The data START
/-- PROMOTION_1GIB (R299, R301): the entry alone is rewritten; the 2 MiB pages lie in order and hold one GEN. -/
def execPromotion1gib (die : Nat) (asid : Nat) (ia : Nat) (s : State) : Host.Outcome State Fault Refusal :=
  match s.promotionCtl die, s.entryAt die asid ia 2, s.entryAt die asid ia 1 with
  | some c, some l2, some l1 =>
    let table := l2 / 4096 * 4096
    match s.equalLeaves die 2 table 512 with
    | some es =>
      let e := es.headD 0
      let run := bitsOf e 16 22
      let inOrder := es.zipIdx.all fun (x, i) => bitsOf x 16 22 == run + 32 * i && bitsOf x 0 16 == bitsOf e 0 16
      if ia % 2 ^ 30 ≠ 0 ∨ field c 0 8 % 4 ≠ 3 ∨ !logRoom c ∨ field c 16 4 = field c 20 4 ∨ run % 2 ^ 14 ≠ 0 ∨ !inOrder
          ∨ s.promos.any (·.die == die) then .next s
      else match s.chargePromotion die (table / 65536) (l1 / 65536) 4096 with
        | (s, false) => .next s
        | (s, true) => .next ((s.putTableWord die l1 e).promotionLog die c asid 1 0 0 ia (run * 65536) table 0)
    | none => .next s
  | _, _, _ => .next s

end Sys2Proof.Machine
end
The data END
Using the data above, return every line that contains the string "with".

  match s.promotionCtl die, s.entryAt die asid ia 2, s.entryAt die asid ia 1 with
    match s.equalLeaves die 2 table 512 with
      else match s.chargePromotion die (table / 65536) (l1 / 65536) 4096 with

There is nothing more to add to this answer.